Exercise prompt: Copy verbatim the block of lines in the entries below whose first line contains "Writes k rd (BitVec.ofNat 32 (a.toNat * b.toNat" and whose last line contains "(.clz k rd rs) s) ∧". Leave out all other lines.

(Items listed in a dataset)
........
-- ==== Sys2Proof/Certificates/Slice0/Obligations.lean ====
section
/-! DEFINITION. The statements for the provers. Each docstring names the rules of spec/ a statement rests on; a statement of
several parts is their conjunction. -/
open Sys2Proof Sys2Proof.Machine Sys2Proof.Claim

/-- Two-operand ALU instructions, conditions to registers and SEL: the result in rd, every other register, the loop
update, and nothing else (R409, R418, R424, R425). -/
def Sys2Proof.Claim.TwoOperandResults : Prop :=
  ∀ (k : CoreId) (rd rs rt : Reg) (cls : Bool) (s : State), Executes k cls s →
    let a := (cpu k s).get rs
    let b := (cpu k s).get rt
    Writes k rd (BitVec.ofNat 32 (a.toNat + b.toNat)) s (exec (.add k rd rs rt) s) ∧
    Writes k rd (BitVec.ofInt 32 (a.toInt - b.toInt)) s (exec (.sub k rd rs rt) s) ∧
    Writes k rd (a &&& b) s (exec (.and_ k rd rs rt) s) ∧
    Writes k rd (a ||| b) s (exec (.or_ k rd rs rt) s) ∧
    Writes k rd (a ^^^ b) s (exec (.xor k rd rs rt) s) ∧
    Writes k rd (~~~a &&& ~~~b) s (exec (.nor k rd rs rt) s) ∧
    Writes k rd (BitVec.ofNat 32 (a.toNat * 2 ^ (b.toNat % 32))) s (exec (.sll k rd rs rt) s) ∧
    Writes k rd (BitVec.ofNat 32 (a.toNat / 2 ^ (b.toNat % 32))) s (exec (.srl k rd rs rt) s) ∧
    Writes k rd (BitVec.ofInt 32 (a.toInt / 2 ^ (b.toNat % 32))) s (exec (.sra k rd rs rt) s) ∧
    (∃ v, Writes k rd v s (exec (.ror k rd rs rt) s) ∧
      ∀ i, i < 32 → v.getLsbD i = a.getLsbD ((i + b.toNat) % 32)) ∧
    Writes k rd (BitVec.ofInt 32 (a.toInt * b.toInt)) s (exec (.mul k rd rs rt) s) ∧
    Writes k rd (BitVec.ofInt 32 (a.toInt * b.toInt / 2 ^ 32)) s (exec (.mulh k rd rs rt) s) ∧
    Writes k rd (BitVec.ofNat 32 (a.toNat * b.toNat / 2 ^ 32)) s (exec (.mulhu k rd rs rt) s) ∧
    Writes k rd (if a = b then 1 else 0) s (exec (.seq k rd rs rt) s) ∧
    Writes k rd (if a = b then 0 else 1) s (exec (.sne k rd rs rt) s) ∧
    Writes k rd (if a.toInt < b.toInt then 1 else 0) s (exec (.slt k rd rs rt) s) ∧
    Writes k rd (if a.toNat < b.toNat then 1 else 0) s (exec (.sltu k rd rs rt) s) ∧
    ∀ ru, Writes k rd (if a.getLsbD 0 then b else (cpu k s).get ru) s (exec (.sel k rd rs rt ru) s)

/-- CLZ, CTZ, POPC, BREV and MASK (R418, R424). -/
def Sys2Proof.Claim.OneOperandResults : Prop :=
  ∀ (k : CoreId) (rd rs : Reg) (cls : Bool) (s : State), Executes k cls s →
    let a := (cpu k s).get rs
    (∃ n : Nat, n ≤ 32 ∧ Writes k rd (BitVec.ofNat 32 n) s (exec (.clz k rd rs) s) ∧
      a.toNat < 2 ^ (32 - n) ∧ (n < 32 → 2 ^ (31 - n) ≤ a.toNat)) ∧
    (∃ n : Nat, n ≤ 32 ∧ Writes k rd (BitVec.ofNat 32 n) s (exec (.ctz k rd rs) s) ∧
      a.toNat % 2 ^ n = 0 ∧ (n < 32 → a.getLsbD n = true)) ∧
    Writes k rd (BitVec.ofNat 32 ((List.range 32).map (fun i => a.toNat / 2 ^ i % 2)).sum) s (exec (.popc k rd rs) s) ∧
    (∃ v, Writes k rd v s (exec (.brev k rd rs) s) ∧
      ∀ i j, i < 4 → j < 8 → v.getLsbD (8 * i + j) = a.getLsbD (8 * (3 - i) + j)) ∧
    Writes k rd (if a.getLsbD 0 then 0xFFFFFFFF else 0) s (exec (.maskBit k rd rs) s)

/-- Immediate forms: ADDI sign-extends, ANDI, ORI and XORI zero-extend, the shifts take five bits, LUI shifts its 22 bits
left by 10 (R416, R417). -/
def Sys2Proof.Claim.ImmediateResults : Prop :=
  ∀ (k : CoreId) (rd rs : Reg) (imm : BitVec 18) (sh : BitVec 5) (u : BitVec 22) (cls : Bool) (s : State),
    Executes k cls s →
    let a := (cpu k s).get rs
    Writes k rd (BitVec.ofInt 32 (a.toInt + imm.toInt)) s (exec (.addi k rd rs imm) s) ∧
    Writes k rd (BitVec.ofNat 32 (a.toNat &&& imm.toNat)) s (exec (.andi k rd rs imm) s) ∧
    Writes k rd (BitVec.ofNat 32 (a.toNat ||| imm.toNat)) s (exec (.ori k rd rs imm) s) ∧
    Writes k rd (BitVec.ofNat 32 (a.toNat ^^^ imm.toNat)) s (exec (.xori k rd rs imm) s) ∧
    Writes k rd (BitVec.ofNat 32 (a.toNat * 2 ^ sh.toNat)) s (exec (.slli k rd rs sh) s) ∧
    Writes k rd (BitVec.ofNat 32 (a.toNat / 2 ^ sh.toNat)) s (exec (.srli k rd rs sh) s) ∧
    Writes k rd (BitVec.ofInt 32 (a.toInt / 2 ^ sh.toNat)) s (exec (.srai k rd rs sh) s) ∧
    (∃ v, Writes k rd v s (exec (.rori k rd rs sh) s) ∧
      ∀ i, i < 32 → v.getLsbD i = a.getLsbD ((i + sh.toNat) % 32)) ∧
    Writes k rd (BitVec.ofNat 32 (u.toNat * 1024)) s (exec (.lui k rd u) s)

/-- Division: DIV and DIVU complete with a quotient, REM and REMU with a remainder, and the two satisfy the division
identity with a remainder of the dividend's sign smaller than the divisor; by zero they are all ones and the dividend,
and the one overflow gives 0x8000_0000 and 0 (R418). -/
def Sys2Proof.Claim.DivisionLaws : Prop :=
  ∀ (k : CoreId) (rd rs rt : Reg) (cls : Bool) (s : State), Executes k cls s →
    let a := (cpu k s).get rs
    let b := (cpu k s).get rt
    ∃ q r qu ru : Word,
      Writes k rd q s (exec (.div k rd rs rt) s) ∧ Writes k rd r s (exec (.rem k rd rs rt) s) ∧
      Writes k rd qu s (exec (.divu k rd rs rt) s) ∧ Writes k rd ru s (exec (.remu k rd rs rt) s) ∧
      (b = 0 → q = 0xFFFFFFFF ∧ r = a ∧ qu = 0xFFFFFFFF ∧ ru = a) ∧
      (a = 0x80000000 ∧ b = 0xFFFFFFFF → q = 0x80000000 ∧ r = 0) ∧
      (b ≠ 0 ∧ ¬ (a = 0x80000000 ∧ b = 0xFFFFFFFF) →
        a.toInt = q.toInt * b.toInt + r.toInt ∧ r.toInt.natAbs < b.toInt.natAbs ∧ (0 ≤ a.toInt * r.toInt)) ∧
      (b ≠ 0 → a.toNat = qu.toNat * b.toNat + ru.toNat ∧ ru.toNat < b.toNat)

/-- Arithmetic, logic, shift, immediate and division instructions: result, frame and completion: the parts together. -/
def Obligations.TwoOperandAndImmediateResults : Prop :=
  Claim.TwoOperandResults ∧ Claim.OneOperandResults ∧ Claim.ImmediateResults ∧ Claim.DivisionLaws

/-- Compare-and-branch in open code away from LE of an active loop: taken, it continues at its address plus 4 times the
signed offset and ends a loop it leaves; not taken, at the next instruction. Nothing else changes (R420, R426). -/
def Sys2Proof.Claim.CompareAndBranch : Prop :=
  ∀ (k : CoreId) (rs rt : Reg) (off : BitVec 18) (s : State), Executes k false s → ¬ AtEnd (cpu k s) →
    let c := cpu k s
    let a := c.get rs
    let b := c.get rt
    let dest := BitVec.ofInt 32 (c.pc.toNat + 4 * off.toInt)
    ∀ (i : Instr) (taken : Prop),
      (i = .cbeq k rs rt off ∧ (taken ↔ a = b) ∨ i = .cbne k rs rt off ∧ (taken ↔ a ≠ b) ∨
       i = .cblt k rs rt off ∧ (taken ↔ a.toInt < b.toInt) ∨ i = .cbge k rs rt off ∧ (taken ↔ b.toInt ≤ a.toInt) ∨
       i = .cbltu k rs rt off ∧ (taken ↔ a.toNat < b.toNat) ∨ i = .cbgeu k rs rt off ∧ (taken ↔ b.toNat ≤ a.toNat)) →
      (taken → ContinuesAt k dest (loopAfter c dest) s (exec i s)) ∧ (¬ taken → ContinuesAt k (c.pc + 4) c.lc s (exec i s))

/-- J, JAL, JR and JALR away from LE of an active loop, in every class that permits them: the target, the link register,
the end of a loop that is left; JALR with rd = rs jumps to the value before the write (R417, R420, R422, R426). -/
def Sys2Proof.Claim.JumpsAndLinks : Prop :=
  ∀ (k : CoreId) (cls : Bool) (s : State), Executes k cls s → ¬ AtEnd (cpu k s) →
    let c := cpu k s
    (∀ off : BitVec 26, let dest := BitVec.ofInt 32 (c.pc.toNat + 4 * off.toInt)
      ContinuesAt k dest (loopAfter c dest) s (exec (.jump k off) s) ∧
      ∃ t, exec (.jal k off) s = .next t ∧ OnlyCoreBasics k s t ∧ (cpu k t).pc = dest ∧ (cpu k t).lc = loopAfter c dest ∧
        HoldsIn c (cpu k t) 15 (c.pc + 4)) ∧
    (∀ rs : Reg, (cls = false ∨ rs = 15) →
      ContinuesAt k (c.get rs) (loopAfter c (c.get rs)) s (exec (.jr k rs) s)) ∧
    (∀ rd rs : Reg, cls = false →
      ∃ t, exec (.jalr k rd rs) s = .next t ∧ OnlyCoreBasics k s t ∧ (cpu k t).pc = c.get rs ∧
        (cpu k t).lc = loopAfter c (c.get rs) ∧ HoldsIn c (cpu k t) rd (c.pc + 4))

/-- The discipline fault: a compare-and-branch, JALR, or JR other than g15 in sealed code (DETAIL 1, 2, 3), LOOP or LOOPI
while a loop is active (DETAIL 4), and a transfer at LE in a class that permits it (DETAIL 5) enter vector 6 with EPC at
the instruction and no register changed (R422, R425, R426, R442, R445, R449). -/
def Sys2Proof.Claim.DisciplineFaults : Prop :=
  ∀ (k : CoreId) (rd rs rt : Reg) (off : BitVec 18) (j : BitVec 26) (n : Fin 8) (count : BitVec 10) (fin : BitVec 12)
    (cls : Bool) (s : State), Executes k cls s → Unmasked k s →
    let f (detail : Nat) (i : Instr) : Prop := ∃ t, exec i s = .next t ∧ Entered k (cpu k s).pc 6 detail s t
    (cls = true →
      f 1 (.cbeq k rs rt off) ∧ f 1 (.cbne k rs rt off) ∧ f 1 (.cblt k rs rt off) ∧ f 1 (.cbge k rs rt off) ∧
      f 1 (.cbltu k rs rt off) ∧ f 1 (.cbgeu k rs rt off) ∧ f 2 (.jalr k rd rs) ∧ (rs ≠ 15 → f 3 (.jr k rs))) ∧
    ((cpu k s).lc ≠ 0 ∧ fin ≠ 0 → f 4 (.loop k rs fin) ∧ f 4 (.loopi k count fin)) ∧
    (AtEnd (cpu k s) →
      f 5 (.jump k j) ∧ f 5 (.jal k j) ∧ f 5 (.jr k 15) ∧ f 5 (.scall k n) ∧ f 5 (.sret k) ∧ f 5 (.eret k) ∧
      (cls = false → f 5 (.cbeq k rs rt off) ∧ f 5 (.cbne k rs rt off) ∧ f 5 (.cblt k rs rt off) ∧
        f 5 (.cbge k rs rt off) ∧ f 5 (.cbltu k rs rt off) ∧ f 5 (.cbgeu k rs rt off) ∧ f 5 (.jalr k rd rs) ∧
        f 5 (.jr k rs)))

/-- Branches, jumps, links and the discipline fault: the parts together. -/
def Obligations.TransfersOfControl : Prop :=
  Claim.CompareAndBranch ∧ Claim.JumpsAndLinks ∧ Claim.DisciplineFaults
........
The completed task:
    Writes k rd (BitVec.ofNat 32 (a.toNat * b.toNat / 2 ^ 32)) s (exec (.mulhu k rd rs rt) s) ∧
    Writes k rd (if a = b then 1 else 0) s (exec (.seq k rd rs rt) s) ∧
    Writes k rd (if a = b then 0 else 1) s (exec (.sne k rd rs rt) s) ∧
    Writes k rd (if a.toInt < b.toInt then 1 else 0) s (exec (.slt k rd rs rt) s) ∧
    Writes k rd (if a.toNat < b.toNat then 1 else 0) s (exec (.sltu k rd rs rt) s) ∧
    ∀ ru, Writes k rd (if a.getLsbD 0 then b else (cpu k s).get ru) s (exec (.sel k rd rs rt ru) s)

/-- CLZ, CTZ, POPC, BREV and MASK (R418, R424). -/
def Sys2Proof.Claim.OneOperandResults : Prop :=
  ∀ (k : CoreId) (rd rs : Reg) (cls : Bool) (s : State), Executes k cls s →
    let a := (cpu k s).get rs
    (∃ n : Nat, n ≤ 32 ∧ Writes k rd (BitVec.ofNat 32 n) s (exec (.clz k rd rs) s) ∧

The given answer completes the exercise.